試験が開始する前に、試験はもう始まっているのである。

大問1:中世

日本における歴史学の趨勢について
  • 戦前の歴史研究について、漢文編年史・正史志向、官学アカデミズム、皇国史観から説明しなさい。
    • 明治政府の正史編纂事業は、中国の考証学による実証的方法論が目指され、水戸藩の『大日本史』を編年体に直し正史とする作業が行われていた。しかし『大日本史』は南北朝までであり、それ以降の歴史は補う必要があった。だが重野安繹らは『大日本史』を批判するようになり久米邦武筆禍事件を契機に、重野・久米は免職となった。以後、三上参次黒板勝美・辻善之助らの官学アカデミズムとなり、正史編纂は諦め、史料の編集・出版を行うようになった。そして、平泉澄・秋山謙蔵らの皇国史観が登場し国粋主義的傾向となり、日本の歴史学実証主義が始まりそうにあったが、失墜した。
  • 戦後歴史学に関し、唯物史観の影響とその結果としての実証の空洞化について説明しなさい。
    • 戦後歴史学は民族に拘りすべての民族が同じ進歩で発展していくとして、マルクス主義史観すなわち唯物史観をとった。古代奴隷制、中世封建制、近代資本制へと進むという歴史法則に則っているから科学的とされ、実証はおろそかにされた。それゆえ、歴史学は空洞化していった。
  • 1970年代における社会史の隆盛とその問題点、および社会史への反発について説明しなさい。

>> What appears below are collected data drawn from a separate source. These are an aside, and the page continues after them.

-- ==== Sys2Proof/Tests/Slice0.lean ====
section
/-! SUPPORT. The model's own tests: an ill-formed term for each check of WellFormed; worked encodings of the spec; worked
values of the spec, each in one step on a small state; and for each statement with hypotheses a state and operands that meet
them. Expected words and values are the spec's own tables and examples, or hand calculation from them. -/

set_option Elab.async false

namespace Sys2Proof.Tests

open Sys2Proof Sys2Proof.Machine Sys2Proof.Claims

/-! ## Well-formedness: each check refuses an ill-formed term -/

/-- R103: a pair starts at an even register. -/
theorem test_wf_odd_pair : Instr.wf (.iadd { d := .v 1, a := .v 2, b := .v 4, w := .w2, t := .s64 }) = false := by decide
/-- R103: an operand-file entry is single. -/
theorem test_wf_ofile_pair : Instr.wf (.mov { d := .v 0, a := .o 1, w := .w2, t := .s64 }) = false := by decide
/-- R192: the bit fields have no 8-bit form. -/
theorem test_wf_bfx_byte : Instr.wf (.bfx { d := .v 1, a := .v 2, b := .v 3, w := .w1, t := .n8 }) = false := by decide
/-- R212: FSUB has no double form. -/
theorem test_wf_fsub_double : Instr.wf (.fsub { d := .v 1, a := .v 2, b := .v 3, w := .w1, t := .d }) = false := by decide
/-- R212: FADD takes no FP8 type. -/
theorem test_wf_fadd_e4 : Instr.wf (.fadd { d := .v 1, a := .v 2, b := .v 3, w := .w1, t := .e4 }) = false := by decide
/-- R212: the compares take no double type. -/
theorem test_wf_fseteq_double : Instr.wf (.fseteq { d := .v 1, a := .v 2, b := .v 3, w := .w1, t := .d }) = false := by decide
/-- R225: SEPK reads no constant. -/
theorem test_wf_sepk_const : Instr.wf (.sepk { d := .v 1, a := .c 3, m := .se5 }) = false := by decide
/-- R232: a reduction of a float type is add, min or max. -/
theorem test_wf_red_float_and : Instr.wf (.red { d := .v 1, a := .v 2, w := .w1, op := .and, t := .flt .f }) = false := by
  decide
/-- R169: a group is of type s64 or n64. -/
theorem test_wf_ldg_pair_s32 :
    Instr.wf (.ldg { d := .v 2, a := .v 4, imm := 0, w := .w2, t := .s32, ord := .relaxed, scope := .warp }) = false := by decide
/-- R169: an indexed register is no address. -/
theorem test_wf_ldg_indexed :
    Instr.wf (.ldg { d := .v 2, a := .x 0, imm := 0, w := .w1, t := .s64, ord := .relaxed, scope := .warp }) = false := by decide
/-- R142: order code 0b11 is illegal on LDS. -/
theorem test_wf_lds_bypass :
    Instr.wf (.lds { d := .v 2, a := .v 4, imm := 0, w := .w1, t := .s64, ord := .bypass, scope := .warp }) = false := by decide
/-- R268: a cas names an even direct pair. -/
theorem test_wf_cas_odd :
    Instr.wf (.atomx { d := .v 3, a := .v 4, imm := 0, op := .cas32, ord := .relaxed, scope := .warp }) = false := by decide
/-- R177: a copy without CW names no scope. -/
theorem test_wf_cpy_scope :
    Instr.wf (.cpy { q := 0, c := 1, c2 := 0, scope := .die, chain := false, cw := false, st := false, mman := false })
      = false := by decide
/-- R177: a copy out of the scratchpad has no chained block. -/
theorem test_wf_cpy_st_chain :
    Instr.wf (.cpy { q := 0, c := 1, c2 := 2, scope := .warp, chain := true, cw := false, st := true, mman := false })
      = false := by decide
/-- R177: CPYG has no direction out of the scratchpad. -/
theorem test_wf_cpyg_st :
    Instr.wf (.cpyg { q := 0, c := 1, c2 := 0, scope := .warp, chain := false, cw := false, st := true, mman := false })
      = false := by decide
/-- R177: PFCH without CW names no scope. -/
theorem test_wf_pfch_scope : Instr.wf (.pfch 0 1 .die false) = false := by decide
/-- R147: the halfword 0x0000 is no MOV of the 16-bit form. -/
theorem test_wf_mov16_zero : Instr.wf (.mov16 { d := 0, s := 0, t := false }) = false := by decide
/-- An event has no word. -/
theorem test_wf_event : Instr.wf (.slotReturn 0 0) = false := by decide

/-! ## Decoding: the spec's worked words, field by field -/

/-- R144, R157, R203 (the encoding examples of the instruction formats chapter). -/
theorem test_decode_formats :
    decodeWord 0x24A2 = some (.iadd16 { d := 5, s := 9, t := false }) ∧
    decodeWord 0x0C204203 = some (.iadd { d := .v 1, a := .v 2, b := .v 3, w := .w1, t := .s32 }) ∧
    decodeWord 0x0051024D =
      some (.ldg { d := .v 4, a := .v 5, imm := 0, w := .w1, t := .s32, ord := .relaxed, scope := .warp }) ∧
    decodeWord 0x000000FF = some (.trl 1 false false) ∧ decodeWord 0x000061FF = some (.trl 3 true true) := by decide
/-- R144: a chain of one LIMM and its MOVI, and a LIMM with all its parts. -/
theorem test_decode_limm :
    decodeWord 0x0000017D = some (.limm 0x2) ∧ decodeWord 0x468ACF7D = some (.limm 0x8D159E) ∧
    decodeWord 0x24000B21 = some (.movi { d := .v 2, imm := 0x90, t := .s64 }) := by decide
/-- The table of worked encodings of the control chapter: transfers and masks. -/
theorem test_decode_control :
    decodeWord 0xFFFFF025 = some (.bra (BitVec.ofInt 22 (-4))) ∧ decodeWord 0x00080CA7 = some (.brc 8 (.v 3) .all) ∧
    decodeWord 0x0001002F = some (.call 0x40) ∧ decodeWord 0x00400C31 = some (.callr (.v 4)) ∧
    decodeWord 0x00000831 = some .exit ∧ decodeWord 0xE4014033 = some (.mskrd (.v 5) .live) ∧
    decodeWord 0x00200833 = some (.mskand (.v 2)) := by decide
/-- The same table: flags, requests, context registers, traps. -/
theorem test_decode_system :
    decodeWord 0x00000075 = some .tfence ∧ decodeWord 0x1C018475 = some (.flgrd (.v 6) (.v 7)) ∧
    decodeWord 0x00224477 = some (.regrs (.v 9) (.v 2)) ∧ decodeWord 0x03D00077 = some (.prio (.c 13)) ∧
    decodeWord 0x000850F9 = some (.csrw .tvec (.v 5)) ∧ decodeWord 0x1400047B = some (.trap 5) ∧
    decodeWord 0x00000C7B = some .phase := by decide
/-- R192, R201: the lane chapter's worked words. -/
theorem test_decode_lane :
    decodeWord 0x0810CA1B = some (.isetlt { d := .v 3, a := .v 1, b := .v 2, w := .w1, t := .s32 }) ∧
    decodeWord 0x0420C21F = some (.sel { d := .v 3, a := .v 2, b := .v 1, w := .w1, t := .s32 }) := by decide
/-- R225, R232: SEPK and RED. -/
theorem test_decode_float_crosslane :
    decodeWord 0xE4510343 = some (.sepk { d := .v 4, a := .v 5, m := .se5 }) ∧
    decodeWord 0x20308949 = some (.red { d := .v 2, a := .v 3, w := .w1, op := .add, t := .flt .f }) := by decide
/-- R274, R277: FENCE and the timelines. -/
theorem test_decode_fences :
    decodeWord 0x14000C5F = some (.fence .sc .package) ∧ decodeWord 0x001C00E1 = some (.tlwait .cq1 (.v 7)) ∧
    decodeWord 0x00EC0261 = some (.tlwait .mx (.c 11)) ∧ decodeWord 0x00140461 = some (.tlrd .cq0 (.v 5) false) := by decide
/-- R285, R293: queues and barriers. -/
theorem test_decode_queues :
    decodeWord 0x05148063 = some (.deq (.v 5) 1 .package) ∧ decodeWord 0x05148863 = some (.qtry (.v 5) 1 .package) ∧
    decodeWord 0x05150463 = some (.enq (.v 5) 2 .package false) ∧ decodeWord 0x00008C63 = some (.qbind 1) ∧
    decodeWord 0x010C8465 = some (.bararv (.v 3) 1 .crew) ∧ decodeWord 0x010C8865 = some (.barwait (.v 3) 1 .crew) ∧
    decodeWord 0x01008C65 = some (.bararvw 1 .crew) := by decide
/-- R174, R177, R187: records, copies and a compress store. -/
theorem test_decode_copies :
    decodeWord 0x0014086B = some (.recq (.v 5) 0) ∧
    decodeWord 0x00008567 =
      some (.cpyt { q := 2, c := 1, c2 := 0, scope := .warp, chain := false, cw := false, st := false, mman := false }) ∧
    decodeWord 0x350100E7 =
      some (.cpy { q := 1, c := 2, c2 := 0, scope := .package, chain := false, cw := true, st := true, mman := false }) ∧
    decodeWord 0x00A0C255 =
      some (.cstg { d := .v 3, a := .v 10, imm := 0, w := .w1, t := .s32, ord := .relaxed, scope := .warp }) := by decide
/-- The lane chapter's table of worked encodings (R192 to R199, R202, R204). -/
theorem test_decode_lane_table :
    decodeWord 0x1440C903 = some (.iadds { d := .v 3, a := .v 4, b := .v 5, w := .w1, t := .s16 }) ∧
    decodeWord 0x0C21C299 = some (.bfx { d := .v 7, a := .v 2, b := .v 3, w := .w1, t := .n32 }) ∧
    decodeWord 0xA0C29795 = some (.shri { d := .v 10, a := .v 12, imm := 40, w := .w2, t := .n64 }) ∧
    decodeWord 0x3FC40E8D = some (.andi { d := .v 3, a := .v 4, imm := 0xFF, t := .n32 }) ∧
    decodeWord 0x00006023 = some (.rds (.v 6) 0) ∧ decodeWord 0x000444A3 = some (.wrs (.v 4) 9) := by decide
/-- The float and cross-lane chapter's table of worked encodings. -/
theorem test_decode_float_table :
    decodeWord 0x14120D35 = some (.ffma { d := .v 8, a := .v 1, b := .v 5, w := .w1, t := .f }) ∧
    decodeWord 0x2840C641 = some (.cvt { d := .v 3, a := .v 4, w := .w1, src := .flt .f, dst := .int .s32, rm := .rz
                                         sat := false }) ∧
    decodeWord 0xE86141C1 = some (.cvt { d := .v 5, a := .v 6, w := .w1, src := .flt .f, dst := .flt .e4, rm := .rne
                                         sat := true }) ∧
    decodeWord 0x0C2046C5 = some (.shflx { d := .v 1, a := .v 2, b := .v 3, w := .w1, t := .n32 }) ∧
    decodeWord 0x0021CFC7 = some (.ballot { d := .v 7, a := .v 2, w := .w1, t := .n64 }) ∧
    decodeWord 0x14120DB5 = none := by decide
/-- The memory chapter's worked words, and two of the atomics'. -/
theorem test_decode_memory :
    decodeWord 0x5421874F =
      some (.stg { d := .v 6, a := .v 2, imm := 2, w := .w1, t := .s64, ord := .acqRel, scope := .package }) ∧
    decodeWord 0x203223D1 =
      some (.lds { d := .v 8, a := .v 3, imm := 1, w := .w4, t := .n64, ord := .relaxed, scope := .warp }) ∧
    decodeWord 0x14210459 =
      some (.atomg { d := .v 4, a := .v 2, imm := 0, wide := false, op := .add, ord := .acqRel, scope := .package }) ∧
    decodeWord 0x2C3189DB =
      some (.atomx { d := .v 6, a := .v 3, imm := 1, op := .cas64, ord := .sc, scope := .die }) := by decide
/-- The table of the matrix commands (R245). -/
theorem test_decode_matrix :
    decodeWord 0x0000806D = some (.mma 1) ∧ decodeWord 0x0000846D = some (.mman 1) ∧ decodeWord 0x0000886D = some (.accz 1) ∧
    decodeWord 0x0014806F = some (.accrd (.v 5) 1 false) ∧ decodeWord 0x0000846F = some (.accwr 1) ∧
    decodeWord 0x0000886F = some (.wbld 1) ∧ decodeWord 0x00148C6F = some (.wbq (.v 5) 1) := by decide
/-- The table of the lookup commands. -/
theorem test_decode_lookup :
    decodeWord 0x00008071 = some (.tbuild 1) ∧ decodeWord 0x00008471 = some (.tlook 1) ∧
    decodeWord 0x00008871 = some (.tfin 1 false) ∧ decodeWord 0x00148C71 = some (.tchk (.v 5) 1) ∧
    decodeWord 0x00008073 = some (.tspill 1) ∧ decodeWord 0x00008473 = some (.tfill 1) ∧
    decodeWord 0x00008873 = some (.tinv 1) := by decide
/-- R139, R157, R158: a nonzero unused field, a condition outside the table and major 0 are no instruction. -/
theorem test_decode_illegal : decodeWord 0x00100831 = none ∧ decodeWord 0x00000001 = none := by decide
/-- R2, R137: an instruction's halfwords lie low half first. -/
theorem test_decode_halves : decode [0x4203, 0x0C20, 0x7F] =
    some (.iadd { d := .v 1, a := .v 2, b := .v 3, w := .w1, t := .s32 }, [0x7F]) := by decide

    • 1970年代になると、外からの理論を投げかけるのではなく下からの実証が進み、習俗、民俗、境界領域などの社会史が盛んとなった。網野善彦らが中心となり、多くの人達が社会史に参入したが、文献史料以外の様々な史料が用いられるようになり、粗雑さが目立つようになる。一方、中世と近世の断絶を強く主張する安良城盛昭が太閤検地以前は奴隷制であると唱え、社会全体をどうみるかの論争となった。

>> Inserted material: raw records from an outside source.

-- ==== Sys2Proof/Machine/Port.lean ====
section
/-! DEFINITION. What the block does with what the host presents: decode and run a command, complete a malformed one
`BADCMD`, reset; and how one command word is put in front of the host's stream. -/

namespace Sys2Proof.Machine

/-- One command, presented at the port: the opcode and the fixed payload length are checked first, a malformed command
completes `BADCMD` (60_exceptions.md R243, R247), any other is run. A payload that has not `PLEN` bytes makes no command
(30_encoding.md R80, log 5). -/
def runCommand (c : Command) (s : State) : Host.Outcome State Fault Refusal :=
  if c.wellFormed then
    match decode s.hasTmap c with
    | .ok i => exec i s
    | .error _ => raise s .badCmd
  else .refused .payloadNotPlen

/-- One event of the host's stream (20_memory.md R61, 70_reset_and_hazards.md R270). -/
def runEvent (e : PortEvent) (s : State) : Host.Outcome State Fault Refusal :=
  match e with
  | .command c => runCommand c s
  | .reset => .next (resetBlock s)

/-- The next event is taken off the stream and run; with none the block does nothing (60_exceptions.md R246, log 1). -/
def runNext (s : State) : Host.Outcome State Fault Refusal :=
  match s.stream with
  | [] => .next s
  | e :: rest => runEvent e { s with stream := rest }

/-- `s` with a command in front of the host's stream. -/
def presentFirst (s : State) (c : Command) : State := { s with stream := .command c :: s.stream }

end Sys2Proof.Machine
end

  • グローバルヒストリーの中に日本史を組み込むにはどうすれば良いか。日本外交史の事例から説明しなさい。
    • ヨーロッパの外交と前近代東アジアの外交は異なるため、ヨーロッパにないアジアの文化としてグローバルヒストリーに日本史を接続できる。日本、中国、琉球、ヴェトナムなどの冊封のやり取りが、どのように主権国家体制に変わっていったのかを外交儀礼の変化から投影していく。
時代区分論
  • 唯物史観の概略について説明し、それを日本史に当てはめようとした際に生じた問題を論じなさい。
  • 日本における封建制の区分について、起点を太閤検地に求める説(太閤検地以前は奴隷制)を「職の体系」と「作合」の観点から論じなさい。

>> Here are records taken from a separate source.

-- ==== Sys2Proof/Tests/Slice0.lean ====
section
/-! SUPPORT. Tests of the model. Expected values come from the spec: the words of 30_encoding.md section 6 and the
vectors of 95_test_vectors.md, named in each comment. Then, for every obligation with hypotheses, a concrete case that
meets them. -/

namespace Sys2Proof.Tests

open Sys2Proof Sys2Proof.Machine Sys2Proof.Statement

/-! Helpers -/

/-- The command of a word and a payload of its own length. -/
def cmdOf (w : Nat) (pin : List Byte) : Command :=
  { cmd := BitVec.ofNat 64 w, plen := BitVec.ofNat 32 pin.length, pin := pin }

/-- A word has opcode `op`, a payload of `n` bytes, and decodes to `i`. -/
def reads (op n w : Nat) (pin : List Byte) (i : Instr) : Bool :=
  decide (opc (cmdOf w pin).cmd = op) && decide ((cmdOf w pin).plen.toNat = n) &&
    decide (decode true (cmdOf w pin) = .ok i)

/-- The response an outcome leaves. -/
def answer : Host.Outcome State Fault Refusal → Option Response
  | .next s => s.response
  | .fault _ => none
  | .refused _ => none

/-- Code and result word of an outcome. -/
def statRes (o : Host.Outcome State Fault Refusal) : Option (BitVec 3 × BitVec 64) :=
  (answer o).map fun r => (r.stat.code, r.res)

/-- Payload of an outcome. -/
def payload (o : Host.Outcome State Fault Refusal) : List Byte :=
  match answer o with
  | some r => r.pout
  | none => []

/-- The state an outcome leaves, `State.reset` for one that leaves none. -/
def left : Host.Outcome State Fault Refusal → State
  | .next s => s
  | .fault _ => State.reset
  | .refused _ => State.reset

/-- Whether an outcome is a refusal. -/
def refuses : Host.Outcome State Fault Refusal → Bool
  | .next _ => false
  | .fault _ => false
  | .refused _ => true

/-- The palette of vector P-2. -/
def pal33 : State := { State.reset with pal := State.reset.pal.set 33 { r := 31, g := 16, b := 0 } }

/-- The tile of vector T-7: (0,0) = 15 and (7,0) = 5. -/
def tileT7 : State :=
  { State.reset with pix := State.reset.pix.set 0 (((Vector.replicate 8 (0 : BitVec 4)).set 0 15).set 7 5) }

/-- The blob of vector T-7. -/
def blobT7 : List Byte :=
  [0x81, 0, 0, 0, 0, 0, 0, 0] ++ [0x80, 0, 0, 0, 0, 0, 0, 0] ++ [0x81, 0, 0, 0, 0, 0, 0, 0] ++ [0x80, 0, 0, 0, 0, 0, 0, 0]

/-- The tilemap of vector M-13, 2 by 2 in revision B. -/
def map22 : State :=
  { State.reset with tmValid := true, tmRev := .b, tmW := 2, tmH := 2, cells := [0x3805, 0x0000, 0xFFFF, 0xF000] }

/-- The tilemap of vector M-7, 3 by 2. -/
def map32 : State :=
  { State.reset with
    tmValid := true, tmRev := .a, tmW := 3, tmH := 2, cells := [0x1100, 0x1101, 0x1102, 0x1110, 0x1111, 0x1112] }

/-- A state whose next command is the given one. -/
def before (s : State) (c : Command) : State := { s with stream := [.command c] }

/-! What cannot be presented is refused by the well-formedness checks -/

theorem test_illFormed_command : (Command.mk 0x24 5 [0, 0]).wellFormed = false := by decide

theorem test_wellFormed_command : (Command.mk 0x24 2 [0, 0]).wellFormed = true := by decide

theorem test_illFormed_tileDec : (Instr.tileDec (List.replicate 31 0)).wellFormed = false := by decide

theorem test_illFormed_palImport : (Instr.palImport (List.replicate (2 ^ 32) 0)).wellFormed = false := by
  simp only [Instr.wellFormed, List.length_replicate, Nat.lt_irrefl, decide_false]

theorem test_illFormed_tmImport : (Instr.tmImport 1 1 .a (List.replicate (2 ^ 32) 0)).wellFormed = false := by
  simp only [Instr.wellFormed, List.length_replicate, Nat.lt_irrefl, decide_false]

theorem test_port_refuses_wrong_payload : refuses (step (before State.reset ⟨0x2400000000000000, 5, [0]⟩)) = true := by
  decide

/-! Decoding: the words of 30_encoding.md section 6 and of 95_test_vectors.md -/

theorem test_decode_colNew : reads 0x10 0 0x1000000000FF8007 [] (.colNew 255 128 7) = true := by decide

theorem test_decode_colPack : reads 0x11 0 0x11000000001F1000 [] (.colPack { r := 31, g := 16, b := 0 }) = true := by
  decide

/-- Vector C-27: reserved bits set. -/
theorem test_decode_colPack_reserved :
    reads 0x11 0 0x11FFFFFFFFFFFFFF [] (.colPack { r := 31, g := 31, b := 31 }) = true := by decide

theorem test_decode_colUnpack : reads 0x12 0 0x1200000000007E00 [] (.colUnpack 0x7E00) = true := by decide

theorem test_decode_colTo8 : reads 0x13 0 0x13000000001F1000 [] (.colTo8 { r := 31, g := 16, b := 0 }) = true := by
  decide

theorem test_decode_colFrom8 : reads 0x14 0 0x1400000000FF8007 [] (.colFrom8 255 128 7) = true := by decide

theorem test_decode_palNew : reads 0x20 0 0x2000000000000000 [] .palNew = true := by decide

theorem test_decode_palGet : reads 0x21 0 0x210000C864000000 [] (.palGet 200 100) = true := by decide

theorem test_decode_palSet :
    reads 0x22 0 0x22000012211F1000 [] (.palSet 18 33 { r := 31, g := 16, b := 0 }) = true := by decide

theorem test_decode_palExport : reads 0x23 0 0x2300000000000000 [] .palExport = true := by decide

theorem test_decode_palImport : reads 0x24 3 0x2400000000000000 [1, 2, 3] (.palImport [1, 2, 3]) = true := by decide

theorem test_decode_tileNew : reads 0x30 0 0x3000000000000000 [] .tileNew = true := by decide

theorem test_decode_tileGetpx : reads 0x31 0 0x3100000000040300 [] (.tileGetpx 3 4) = true := by decide

theorem test_decode_tileSetpx : reads 0x32 0 0x3200000000040309 [] (.tileSetpx 3 4 9) = true := by decide

theorem test_decode_tileEnc : reads 0x33 0 0x3300000000000000 [] .tileEnc = true := by decide

theorem test_decode_tileDec : reads 0x34 32 0x3400000000000000 blobT7 (.tileDec blobT7) = true := by decide

theorem test_decode_tmeNewA :
    reads 0x40 0 0x40000000050703FF [] (.tmeNewA 1023 7 true false true) = true := by decide

theorem test_decode_tmeNewB : reads 0x41 0 0x4100000006090005 [] (.tmeNewB 5 9 false true) = true := by decide

theorem test_decode_tmePackA : reads 0x42 0 0x42000000070501FF []
    (.tmePackA { tile := 511, pal := 5, h := true, v := true, prio := true }) = true := by decide

theorem test_decode_tmePackB : reads 0x43 0 0x4300000002030005 []
    (.tmePackB { tile := 5, pal := 3, h := false, v := true }) = true := by decide

theorem test_decode_tmeUnpackA : reads 0x44 0 0x440000000000A455 [] (.tmeUnpackA 0xA455) = true := by decide

theorem test_decode_tmeUnpackB : reads 0x45 0 0x450000000000A455 [] (.tmeUnpackB 0xA455) = true := by decide

theorem test_decode_tmeSettileA : reads 0x46 0 0x460007D001060005 []
    (.tmeSettileA { tile := 5, pal := 6, h := true, v := false, prio := false } 2000) = true := by decide

theorem test_decode_tmeSettileB : reads 0x47 0 0x470001FF02030005 []
    (.tmeSettileB { tile := 5, pal := 3, h := false, v := true } 511) = true := by decide

theorem test_decode_tmeSetpalA : reads 0x48 0 0x4800000901060005 []
    (.tmeSetpalA { tile := 5, pal := 6, h := true, v := false, prio := false } 9) = true := by decide

theorem test_decode_tmeSetpalB : reads 0x49 0 0x490000C802030005 []
    (.tmeSetpalB { tile := 5, pal := 3, h := false, v := true } 200) = true := by decide

theorem test_decode_tmNew : reads 0x50 0 0x5001000A000A0000 [] (.tmNew 10 10 .b) = true := by decide

theorem test_decode_tmFree : reads 0x51 0 0x5100000000000000 [] .tmFree = true := by decide

theorem test_decode_tmGet : reads 0x52 0 0x520000FF00000000 [] (.tmGet 0 255) = true := by decide

theorem test_decode_tmSet : reads 0x53 0 0x530000020002A455 [] (.tmSet 2 2 0xA455) = true := by decide

theorem test_decode_tmResize : reads 0x54 0 0x5400000300020000 [] (.tmResize 2 3) = true := by decide

theorem test_decode_tmClear : reads 0x55 0 0x5500000000000000 [] .tmClear = true := by decide

theorem test_decode_tmFill : reads 0x56 0 0x5600000000003805 [] (.tmFill 0x3805) = true := by decide

theorem test_decode_tmExport : reads 0x57 0 0x5700000000000000 [] .tmExport = true := by decide

theorem test_decode_tmImport :
    reads 0x58 2 0x5801000200020000 [0x34, 0x12] (.tmImport 2 2 .b [0x34, 0x12]) = true := by decide

/-- Vectors X-1 and X-7: reserved opcodes, and a TM opcode without the unit. -/
theorem test_decode_reserved :
    decode true (cmdOf 0x0000000000000000 []) = .error .unknownOpcode ∧
    decode true (cmdOf 0x5900000000000000 []) = .error .unknownOpcode ∧
    decode true (cmdOf 0xFF00000000000000 []) = .error .unknownOpcode ∧
    decode true (cmdOf 0x1500000000000000 []) = .error .unknownOpcode ∧
    decode true (cmdOf 0x4A00000000000000 []) = .error .unknownOpcode ∧
    decode false (cmdOf 0x5000000400040000 []) = .error .unknownOpcode := by decide

/-- Vectors X-2, T-14 and T-16: a fixed payload length missed. -/
theorem test_decode_badLength :
    decode true (cmdOf 0x1100000000010203 [0, 0, 0, 0]) = .error .badPayloadLength ∧
    decode true (cmdOf 0x3400000000000000 (List.replicate 31 0)) = .error .badPayloadLength ∧
    decode true (cmdOf 0x3300000000000000 [0]) = .error .badPayloadLength := by decide

/-- Encoding writes the words of 30_encoding.md section 6. -/
theorem test_encode :
    encode (.palSet 18 33 { r := 31, g := 16, b := 0 }) = cmdOf 0x22000012211F1000 [] ∧
    encode (.tmSet 2 2 0xA455) = cmdOf 0x530000020002A455 [] ∧
    encode (.tmImport 2 2 .b [0x34, 0x12]) = cmdOf 0x5801000200020000 [0x34, 0x12] ∧
    encode (.tmeSetpalB { tile := 5, pal := 3, h := false, v := true } 200) = cmdOf 0x490000C802030005 [] := by decide

/-! COL -/

/-- C-4. -/
theorem test_colNew_clamps : statRes (exec (.colNew 255 40 5) State.reset) = some (0, 0x1F1F05) := by decide

/-- C-11. -/
theorem test_colPack : statRes (exec (.colPack { r := 21, g := 10, b := 21 }) State.reset) = some (0, 0x5555) := by
  decide

/-- C-16. -/
theorem test_colUnpack : statRes (exec (.colUnpack 0xABCD) State.reset) = some (0, 0x0A1E0D) := by decide

/-- C-20. -/
theorem test_colTo8 : statRes (exec (.colTo8 { r := 4, g := 15, b := 30 }) State.reset) = some (0, 0x217BF7) := by decide

/-- C-24. -/
theorem test_colFrom8 : statRes (exec (.colFrom8 200 100 50) State.reset) = some (0, 0x190C06) := by decide

/-! PAL -/

/-- P-11. -/
theorem test_palNew : (left (exec .palNew pal33)).pal[33] = { r := 0, g := 0, b := 0 } := by decide +kernel

/-- P-2. -/
theorem test_palGet : statRes (exec (.palGet 2 1) pal33) = some (0, 0x1F1000) := by decide +kernel

/-- P-3 and P-4: both indices wrap. -/
theorem test_palSet_wraps :
    (left (exec (.palSet 255 255 { r := 1, g := 2, b := 3 }) State.reset)).pal[255] = { r := 1, g := 2, b := 3 } ∧
    (left (exec (.palSet 16 16 { r := 4, g := 5, b := 6 }) State.reset)).pal[0] = { r := 4, g := 5, b := 6 } := by
  decide +kernel

/-- P-5. -/
theorem test_palExport :
    ((payload (exec .palExport pal33)).drop 65).take 4 = [0x00, 0x00, 0x7E, 0x00] := by decide +kernel

/-- P-6: the first two colours. -/
theorem test_palImport :
    let t := left (exec (.palImport ([0x03, 0x0A, 0x11, 0x18] ++ List.replicate 508 0)) State.reset)
    t.pal[0] = { r := 2, g := 16, b := 3 } ∧ t.pal[1] = { r := 6, g := 0, b := 17 } := by decide +kernel

/-- P-9, P-10. -/
theorem test_palImport_length :
    statRes (exec (.palImport (List.replicate 511 0xFF)) pal33) = some (1, 0) ∧
    (left (exec (.palImport (List.replicate 513 0xFF)) pal33)).pal[33] = { r := 31, g := 16, b := 0 } := by
  decide +kernel

/-! TILE -/

/-- T-15. -/
theorem test_tileNew : (left (exec .tileNew tileT7)).pix = State.reset.pix := by decide +kernel

/-- PROG-2 steps 7 and 9. -/
theorem test_tileGetpx :
    statRes (exec (.tileGetpx 7 0) tileT7) = some (0, 5) ∧ statRes (exec (.tileGetpx 0 8) tileT7) = some (0, 0) := by
  decide +kernel

/-- T-5. -/
theorem test_tileSetpx_writes :
    ((left (exec (.tileSetpx 0 0 15) State.reset)).pix[0])[0] = 15 := by decide +kernel

/-- T-4 and T-6. -/
theorem test_tileSetpx_ignores :
    (left (exec (.tileSetpx 8 0 1) tileT7)).pix = tileT7.pix ∧ (left (exec (.tileSetpx 0 0 16) tileT7)).pix = tileT7.pix := by
  decide +kernel

/-- T-7. -/
theorem test_tileEnc : payload (exec .tileEnc tileT7) = blobT7 := by decide +kernel

/-- PROG-2 step 12. -/
theorem test_tileDec : (left (exec (.tileDec blobT7) State.reset)).pix = tileT7.pix := by decide +kernel

/-! TME -/

/-- E-2. -/
theorem test_tmeNewA : statRes (exec (.tmeNewA 2000 9 false true false) State.reset) = some (0, 0x020703FF) := by decide

/-- E-4. -/
theorem test_tmeNewB : statRes (exec (.tmeNewB 2000 16 true false) State.reset) = some (0, 0x010F03FF) := by decide

/-- E-8. -/
theorem test_tmePackA :
    statRes (exec (.tmePackA { tile := 511, pal := 5, h := true, v := true, prio := true }) State.reset) =
      some (0, 0xF5FF) := by decide

/-- E-11. -/
theorem test_tmePackB :
    statRes (exec (.tmePackB { tile := 511, pal := 9, h := true, v := false }) State.reset) = some (0, 0x95FF) := by
  decide

/-- E-12. -/
theorem test_tmeUnpackA : statRes (exec (.tmeUnpackA 0xA455) State.reset) = some (0, 0x05010055) := by decide

/-- E-12. -/
theorem test_tmeUnpackB : statRes (exec (.tmeUnpackB 0xA455) State.reset) = some (0, 0x010A0055) := by decide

    • 荘園制の成立とともに、寄進や立荘により土地所有が重層的となり、「職の体系」が発生した。土地の権利関係は錯綜し、中間搾取が行われる状況、すなわち「作合」が生まれた。この重層的な土地支配関係を否定したのが、豊臣秀吉太閤検地であった。領主が検地をして農民の土地支配を認めることで、作合が否定された。こうして、1対1の関係になって初めて封建制へと移行した。
書き換えられる歴史
  • 唯一普遍の歴史など存在せず、絶えず歴史が書き換えられていくのはなぜか。「最善の仮説」の観点から論じなさい。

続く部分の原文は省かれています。